Alzheimer Uniti Italia sta portando avanti da anni il Progetto della Città amica, un cambio di mentalità radicale, un modo di porsi differente, una comunità che, senza stravolgimenti dei propri ritmi, cadenza la quotidianità di chi è in difficoltà. Un vero Rinascimento del sociale per realizzare il quale occorrono preparazione, competenza, cuore, disponibilità, generosità, coraggio, sensibilità, altruismo. Non si improvvisa nulla e la buona volontà da sola non basta; è per questo che Alzheimer Uniti Italia ha stilato le Indicazioni per realizzare la Città amica.
Un cammino che vede tutti coinvolti, nessuno escluso. Il logo che è stato scelto è l’abbraccio (donato dal pittore Gatrillo) che è l’emblema di quanto l’associazione si propone di fare, un’intera comunità che avvolge e sostiene la persona fragile.
Combattere la solitudine vuol dire combattere il pregiudizio, l’abbandono, l’isolamento, lo stigma e tutte le situazioni in cui la persona con demenza e la famiglia vivono. Sperimentando la Città amica ci accorgiamo di quanto, ognuno di noi, ha bisogno di sentirsi parte di qualcosa per dare un senso profondo alla propria esistenza.
Ogni volta che incontriamo le forze dell’ordine piuttosto che gli studenti per spiegare quanto stiamo provando a fare, cogliamo subito un atteggiamento di grande ascolto e collaborazione. Certo, occupandosi di demenza, abbiamo chiamato la progettualità Città amica della persona con demenza, ma è Città amica della persona. Tutti noi cerchiamo l’appartenenza: fare parte di una comunità dà forza e toglie la paura che impedisce di guardare al domani. Stiamo assistendo al miglioramento della qualità di vita per tutti in quanto, favorire le relazioni e proiettarsi verso chi ha bisogno, dà un valore aggiunto a qualsiasi individuo. Perciò è importante stimolare fra tutti i cittadini un’alleanza strategica, volta al rispetto della dignità e della libertà della persona, indipendentemente dal suo stato cognitivo.

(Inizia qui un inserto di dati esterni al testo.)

-- ==== Sys2Proof/Parts.lean ====
section
/-! DEFINITION. The parts that the machine's state and the commands' operands are made of, block by block,
each field with the rule that names it. -/

namespace Sys2Proof

/-- Qualification state of a reference source, the values of TIM_REF_STATE (02 R55). -/
inductive RefSt where
  | qualified | qualifying | disqStop | disqPhase | disqFreq | disqQl
  deriving DecidableEq, Repr

/-- Servo states of Table 2.5 (02 R41). -/
inductive ServoState where
  | freerun | acquiring | locked | holdover | syntonized
  deriving DecidableEq, Repr

/-- DIE_STRUCT_STATUS.STATE (03 R76). -/
inductive StructState where
  | none | loaded | running
  deriving DecidableEq, Repr

/-- State of a decode or encode context: MOVED after a migration (09 R214, 11 R258). -/
inductive CtxState where
  | closed | opened | moved
  deriving DecidableEq, Repr

/-- TDM_PORT_STATUS.STATE (08 R194). -/
inductive TdmState where
  | stopped | waitClk | running
  deriving DecidableEq, Repr

/-- What an SDO pin does (08 R193). -/
inductive Sdo where
  | driven | keeper | hiz
  deriving DecidableEq, Repr

/-- Kinds of packets in egress; a leg serves them in this order (12 R278). -/
inductive TxKind where
  | control | rtcp | audio | rtx | video
  deriving DecidableEq, Repr

/-- DIE_FACE_STATUS.STATE (14 R329). -/
inductive FaceState where
  | stopped | running | waiting | fault | retired
  deriving DecidableEq, Repr

/-- PAR_STATUS.ROLE (16 R351). -/
inductive Role where
  | unpaired | active | standby | joining
  deriving DecidableEq, Repr

/-- UPD_STATUS.STATE; `partly` is PARTIAL (18 R402). -/
inductive UpdState where
  | idle | applying | partly | applied | armed | trial
  deriving DecidableEq, Repr

/-- The three parts of Table 0.1 (00 R1). -/
inductive Variant where
  | trv6402 | trv6404 | trv6408
  deriving DecidableEq, Repr

/-- Silicon steppings (00 R1). -/
inductive Stepping where
  | a0 | b0
  deriving DecidableEq, Repr

/-- How a listener's mix is encoded and labelled: what listeners of a common mix must share to share an encoder, and beside
it the leg's own SSRC and payload type (07 R172). -/
structure EncCfg where
  ac : Nat := 0
  stereo : Bool := false
  frame : Nat := 0
  abr : Nat := 0
  complexity : Nat := 0
  fec : Bool := false
  dtx : Bool := false
  ssrc : BitVec 32 := 0
  pt : BitVec 7 := 0
  deriving DecidableEq, Repr

/-- A posted command: its function and its eight 64-bit words; word 0 holds OPCODE [7:0] and TAG [63:48]
(04 R93). -/
structure Cmd where
  func : Nat := 0
  w0 : Word := 0
  w1 : Word := 0
  w2 : Word := 0
  w3 : Word := 0
  w4 : Word := 0
  w5 : Word := 0
  w6 : Word := 0
  w7 : Word := 0
  deriving DecidableEq, Repr

/-- A completion entry, Table 4.10 less its PHASE bit (04 R94). -/
structure Completion where
  id : BitVec 16 := 0
  kind : BitVec 4 := 2
  status : BitVec 8 := 0
  version : BitVec 16 := 0
  tag : BitVec 16 := 0
  mp : BitVec 64 := 0
  resultId : BitVec 16 := 0
  oldId : BitVec 16 := 0
  cookie : BitVec 64 := 0
  deriving DecidableEq, Repr

/-- The data set by which PTP ranks a clock: priority1, clock quality (class, accuracy, variance), priority2, the
grandmaster's identity and the steps removed from it (02 R35). -/
structure PtpClock where
  prio1 : Byte := 128
  quality : BitVec 32 := 0
  prio2 : Byte := 128
  gm : BitVec 64 := 0
  steps : BitVec 16 := 0
  deriving DecidableEq, Repr

/-- What a PTP message says beyond its header (02 R35); timestamps in it as event stamps by 02 R25. -/
inductive PtpBody where
  | announce (clock : PtpClock) (utc : BitVec 16) (utcValid : Bool)
  | sync (twoStep : Bool) (origin : BitVec 64)
  | followUp (origin : BitVec 64)
  | delayReq
  | delayResp (asker : BitVec 80) (receipt : BitVec 64)
  | pdelayReq
  | pdelayResp (twoStep : Bool) (asker : BitVec 80) (receipt : BitVec 64)
  | pdelayFollowUp (asker : BitVec 80) (sent : BitVec 64)
  | management (get : Bool)
  | other
  deriving DecidableEq, Repr

/-- A PTP message that arrives: the enabled port of TIM_PTP_PORTS it arrives on, its transport (0 Ethernet, 1 UDP/IPv4,
2 UDP/IPv6), domain, source port identity, sequence number, correction in 2^-16 ns, and raw arrival stamp (02 R35). -/
structure PtpMsg where
  port : Nat
  transport : BitVec 2 := 0
  domain : Byte := 0
  sender : BitVec 80 := 0
  seq : BitVec 16 := 0
  corr : Int := 0
  arrival : BitVec 64 := 0
  body : PtpBody
  deriving DecidableEq, Repr

/-- State of a PTP port (02 R35). -/
inductive PtpState where
  | listening | master | slave | passive
  deriving DecidableEq, Repr

/-- A PTP message that the Duken core sends (02 R35). -/
inductive PtpSent where
  | announce | sync (twoStep : Bool) | followUp | delayReq | delayResp | pdelayReq | pdelayResp | pdelayFollowUp | management
  deriving DecidableEq, Repr

/-- A frame of die 0's Duken core in a control queue (12 R278): a PTP message of a port with its sequence number and the stamp that it
carries (the receipt that a response tells, the departure that a follow-up tells, else 0), or an ESMC message with its SSM
code. -/
inductive DukenMsg where
  | ptp (port : Nat) (kind : PtpSent) (seq : BitVec 16) (stamp : BitVec 64)
  | esmc (code : BitVec 4)
  deriving DecidableEq, Repr

/-- Result of DRAM training of a die (15 R332): per channel none where it is disabled, else its speed
code (0: 6,400, 1: 5,600, 2: 4,800 MT/s); the device code, the ranks and the capacity of the die in GiB. -/
structure Training where
  ch0 : Option (BitVec 2) := some 0
  ch1 : Option (BitVec 2) := some 0
  device : BitVec 2 := 0
  twoRanks : Bool := false
  deriving DecidableEq, Repr

/-- An access to a staging slice in BAR2 (19 R407): bytes written, or how many bytes are read. -/
inductive StageAccess where
  | write (bytes : List Byte)
  | read (len : Nat)
  deriving DecidableEq, Repr

/-- An access to a register (00 R6): its width in bytes, and the value of a write. -/
inductive RegAccess where
  | write (width : Nat) (v : Word)
  | read (width : Nat)
  deriving DecidableEq, Repr

/-- Layer data of a video packet, from its payload header or dependency descriptor (12 R266, R268). -/
structure VInfo where
  spatial : BitVec 2 := 0
  temporal : BitVec 2 := 0
  first : Bool := false
  last : Bool := false
  switchIn : Bool := false
  switchUp : Bool := false
  /-- AV1: the operating points that the frame belongs to (09 R197) -/
  ops : BitVec 32 := 0xFFFFFFFF#32
  deriving DecidableEq, Repr

/-- One item of a received RTCP packet (05 R122, R123, 12 R272, R275, R282). -/
inductive RtcpItem where
  | senderReport (ssrc : BitVec 32) (ntp : BitVec 64) (ts : BitVec 32)
  | reportBlock (ssrc : BitVec 32) (fraction : BitVec 8) (lsr dlsr : BitVec 32)
  | bye (ssrc : BitVec 32)
  | pli (ssrc : BitVec 32)
  | fir (ssrc : BitVec 32)
  | nack (ssrc : BitVec 32) (seqs : List (BitVec 16))
  | ccfb (stamp : BitVec 32) (reports : List (BitVec 32 × BitVec 16 × Bool × BitVec 2 × BitVec 13))
  | other
  deriving DecidableEq, Repr

/-- An RTP packet, or an RTCP packet, as its parsed fields (05 R109, R124 to R126, 07 R160, 12 R266):
`len48` is the length of its audio frame in samples at 48 kHz, `level` an RFC 6464 extension (ID, level,
V), `fec` in-band FEC for the frame before, `index` its SRTP index (SRTCP index for RTCP). -/
structure Packet where
  rtcp : Bool := false
  ssrc : BitVec 32 := 0
  seq : BitVec 16 := 0
  ts : BitVec 32 := 0
  pt : BitVec 7 := 0
  marker : Bool := false
  payload : List Byte := []
  len48 : Nat := 0
  level : Option (BitVec 4 × BitVec 7 × Bool) := none
  fec : Bool := false
  video : Option VInfo := none
  items : List RtcpItem := []
  index : Nat := 0
  deriving DecidableEq, Repr

/-- An Ethernet frame as received, with its parsed fields (05 R106). `ip` is 4, 6 or 0, `payload` begins
the UDP payload with `b0` and `b1`, and `raw` runs from the destination MAC to the end of the payload; `fecFixed` and
`fecBad` count the FEC codewords corrected and uncorrectable on the subport since the frame before. -/
structure Frame where
  fcsOk : Bool := true
  len : Nat := 64
  dstMac : BitVec 48 := 0
  etherType : BitVec 16 := 0x0800
  subtype : Byte := 0
  ip : Nat := 4
  extHdr : Bool := false
  udp : Bool := true
  frag : Bool := false
  hdrOk : Bool := true
  udpSumZero : Bool := false
  udpSumOk : Bool := true
  src : BitVec 128 := 0
  dst : BitVec 128 := 0
  sport : BitVec 16 := 0
  dport : BitVec 16 := 0
  ecn : BitVec 2 := 0
  ipLen : Nat := 28
  b0 : Byte := 0
  b1 : Byte := 0
  pkt : Packet := {}
  raw : List Byte := []
  c0Ok : Bool := true
  fecFixed : Nat := 0
  fecBad : Nat := 0
  deriving DecidableEq, Repr

/-- The verdict on a packet (05 R116, 06 R147, R148): its carry check C1, its tag under the RX key and
under the previous key in grace, and the packet after decryption. -/
structure Verdict where
  c1Ok : Bool := true
  tagOk : Bool := true
  graceOk : Bool := false
  plain : Packet := {}
  deriving DecidableEq, Repr

/-- An RTCP message that the bridge sends (12 R277). -/
inductive RtcpMsg where
  | senderReport (ssrc : BitVec 32) (ntp : BitVec 64) (ts : BitVec 32)
  | ccfb (reports : List (BitVec 32 × BitVec 16 × BitVec 2 × BitVec 64))
  | receiverReport (blocks : List (BitVec 32 × BitVec 32 × BitVec 32))
  | nack (ssrc : BitVec 32) (seqs : List (BitVec 16))
  | pli (ssrc : BitVec 32)
  | fir (ssrc : BitVec 32) (seqNr : Byte)
  | bye (ssrc : BitVec 32)
  deriving DecidableEq, Repr

/-- A coding tool or RTP payload mode that Table 9.1 leaves out; `other` stands for any that it does not list. -/
inductive VidTool where
  | fieldPicture | mbaff | aso | fmo | svc | mvc | rangeExtension | screenExtension | shvc | mvHevc | highTier | fieldIndication
  | largeScaleTile | manyLayers | interleaved | donl | paci | other
  deriving DecidableEq, Repr

/-- What decoding a picture finds in its bitstream and does (09 R195 to R210): its size, format and PROFILE (profile in
[7:0], level in [15:8], as coded), whether AVC's constraint_set1_flag stands, the tools it uses that Table 9.1 leaves out, its
layer, the cores used, the references it names, the pictures kept, whether it is kept itself; whether it is an IDR picture, an
IRAP picture other than a CRA with RASL pictures, or a shown AV1 key frame (`refresh`), such a CRA (`cra`) and whether a RASL
picture of it is output; whether it carries a recovery point SEI, and whether it is the picture that one names; whether it
breaks a rule of its bitstream; whether its carry checks hold. -/
structure PicInfo where
  width : Nat := 0
  height : Nat := 0
  profile : BitVec 16 := 0
  constrained : Bool := false
  bitDepth : Nat := 8
  chroma : Nat := 1
  tools : List VidTool := []
  spatial : BitVec 2 := 0
  temporal : BitVec 2 := 0
  cores : BitVec 3 := 1
  refs : List Nat := []
  missingRefs : Bool := false
  keeps : List Nat := []
  isRef : Bool := true
  refresh : Bool := false
  cra : Bool := false
  raslOut : Bool := false
  sei : Bool := false
  recovery : Bool := false
  bsError : Bool := false
  c2Ok : Bool := true
  deriving DecidableEq, Repr

/-- What a run of block slots of the reference pool is: a buffer of a context's reservation, one borrowed from the free area, one
that a consumer keeps after its context has closed, or an output buffer of a Gallery layout (09 R202, R205, 10 R220). -/
inductive RunKind where
  | reserved | borrowed | kept | canvas
  deriving DecidableEq, Repr

/-- The parameter-set elements of the Seam tool set, with the values of Table 11.5 (11 R248); `tiles` is
tiles_enabled_flag. -/
structure SeamTools where
  log2Ctb : Nat := 6
  log2MinCbMinus3 : Nat := 0
  minTransform : Nat := 4
  maxTransform : Nat := 32
  depthInter : Nat := 1
  depthIntra : Nat := 1
  sao : Bool := true
  signHiding : Bool := true
  strongIntra : Bool := true
  amp : Bool := false
  pcm : Bool := false
  scalingList : Bool := false
  transformSkip : Bool := false
  longTermRefs : Bool := false
  temporalMvp : Bool := false
  weightedPred : Bool := false
  transquantBypass : Bool := false
  entropySync : Bool := false
  listsModification : Bool := false
  cuQpDelta : Bool := true
  qpDeltaDepth : Nat := 0
  initQp : Int := 0
  cbQpOffset : Int := 0
  crQpOffset : Int := 0
  numRefMinus1 : Nat := 0
  fiveMinusMerge : Nat := 0
  parMergeMinus2 : Nat := 0
  tiles : Bool := false
  loopAcrossTiles : Bool := false
  loopAcrossSlices : Bool := false
  deblockingControl : Bool := false
  deriving DecidableEq, Repr

/-- A slice segment of a tile picture: what the Seam keeps of its header (slice_type, slice_qp_delta, the deblocking and SAO
fields) and its slice data (10 R237). -/
structure TileSlice where
  sliceType : BitVec 2 := 0
  qpDelta : Int := 0
  filters : BitVec 8 := 0
  data : List Byte := []
  deriving DecidableEq, Repr

/-- A tile picture that reaches the Seam (10 R236, Table 10.6): its number, whether it is intra-coded, its taint, and what its
headers show: profile (1 Main, 2 Main10) and chroma format, size, widths and heights of its tiles in CTBs, its slices, whether each
is an independent one of one tile, the references as POC differences, the POC step, TemporalId and the tool set. -/
structure TilePic where
  number : Nat := 0
  intra : Bool := false
  tainted : Bool := false
  profile : Nat := 1
  chroma : Nat := 1
  width : Nat := 0
  height : Nat := 0
  colW : List Nat := []
  rowH : List Nat := []
  slices : List TileSlice := []
  independent : Bool := true
  refs : List Int := []
  pocStep : Nat := 1
  tid : Nat := 0
  tools : SeamTools := {}
  deriving DecidableEq, Repr

/-- What the Seam splices as one grid tile: a copied slice, a skip tile, a grey tile (10 R237). -/
inductive TileData where
  | copy (slice : TileSlice)
  | skip
  | grey
  deriving DecidableEq, Repr

/-- A slice segment of a mosaic, with the header fields that the Seam writes: first_slice_segment_in_pic_flag,
slice_segment_address and the picture order count; the parameter-set IDs are the mosaic's, the reference set is one picture,
delta −1 (10 R237). -/
structure MosaicSlice where
  first : Bool := false
  address : Nat := 0
  poc : BitVec 16 := 0
  data : TileData := .grey
  deriving DecidableEq, Repr

/-- The content of a mosaic's VPS, SPS and PPS: canvas size, tile grid, level (times 10), profile and tool set (10 R237). -/
structure MosaicSets where
  width : Nat := 0
  height : Nat := 0
  colW : List Nat := []
  rowH : List Nat := []
  level : Nat := 31
  main10 : Bool := false
  tools : SeamTools := {}
  deriving DecidableEq, Repr

/-- What goes wrong in an MP: the checks that fail (05 R118, 11 R253), by leg whose frame fails C2 at its decoder, by leg whose
decoded audio block fails at the mixer, by decode context and 64-line stripe of its newest picture that fails at its
consumer, and by encode context whose source picture fails; the legs whose blocks do not arrive, whose decodes overrun, and whose
encodes are not complete (07 R177). -/
structure MpFaults where
  c2 : List (BitVec 16) := []
  video : List (BitVec 16 × Nat) := []
  audio : List (BitVec 16) := []
  enc : List (BitVec 16) := []
  absent : List (BitVec 16) := []
  lateDecodes : List (BitVec 16) := []
  lateEncodes : List (BitVec 16) := []
  deriving DecidableEq, Repr

/-- What ECC shows of a line (15 R341, R342). -/
inductive EccResult where
  | clean | corrected | uncorrectable
  deriving DecidableEq, Repr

Ma come si fa concretamente a realizzare una città amica della persona? Come già detto ci si rivolge a tutti i cittadini che dovrebbero acquisire una sensibilità che li porti a considerare come conterranei “normali” le persone affette da demenza. Importante è avviare un percorso di formazione rivolto alle persone che hanno particolari funzioni all’interno della città come i vigili urbani, i gestori degli alberghi, i commercianti, le persone che lavorano nei bar, nelle banche, gli organizzatori di momenti di svago, sacerdoti. In questo modo la Comunità Solidale diventa un’opportunità per tutte le persone e categorie sociali per conoscere la malattia della demenza e condividere le esperienze di vita con le persone affette da demenza o con chi si prende cura di loro.
L’obiettivo ultimo è fornire, ad ogni categoria sociale, un suo bagaglio culturale affinché le persone che interagiscono più comunemente con le persone con demenza possano supportarle nel continuare a svolgere una vita “normale” all’interno della loro comunità. A tal fine si agisce, in generale, sulle conoscenze dei cittadini, perché cancellino lo stigma che spesso circonda la vita degli ammalati, sviluppando la consapevolezza che la demenza è una patologia come molte altre. Si agisce inoltre su tutte le realtà che nella vita di ogni giorno entrano in contatto con malati e famigliari, perché le relazioni siano naturalmente caratterizzate da un atteggiamento di aiuto.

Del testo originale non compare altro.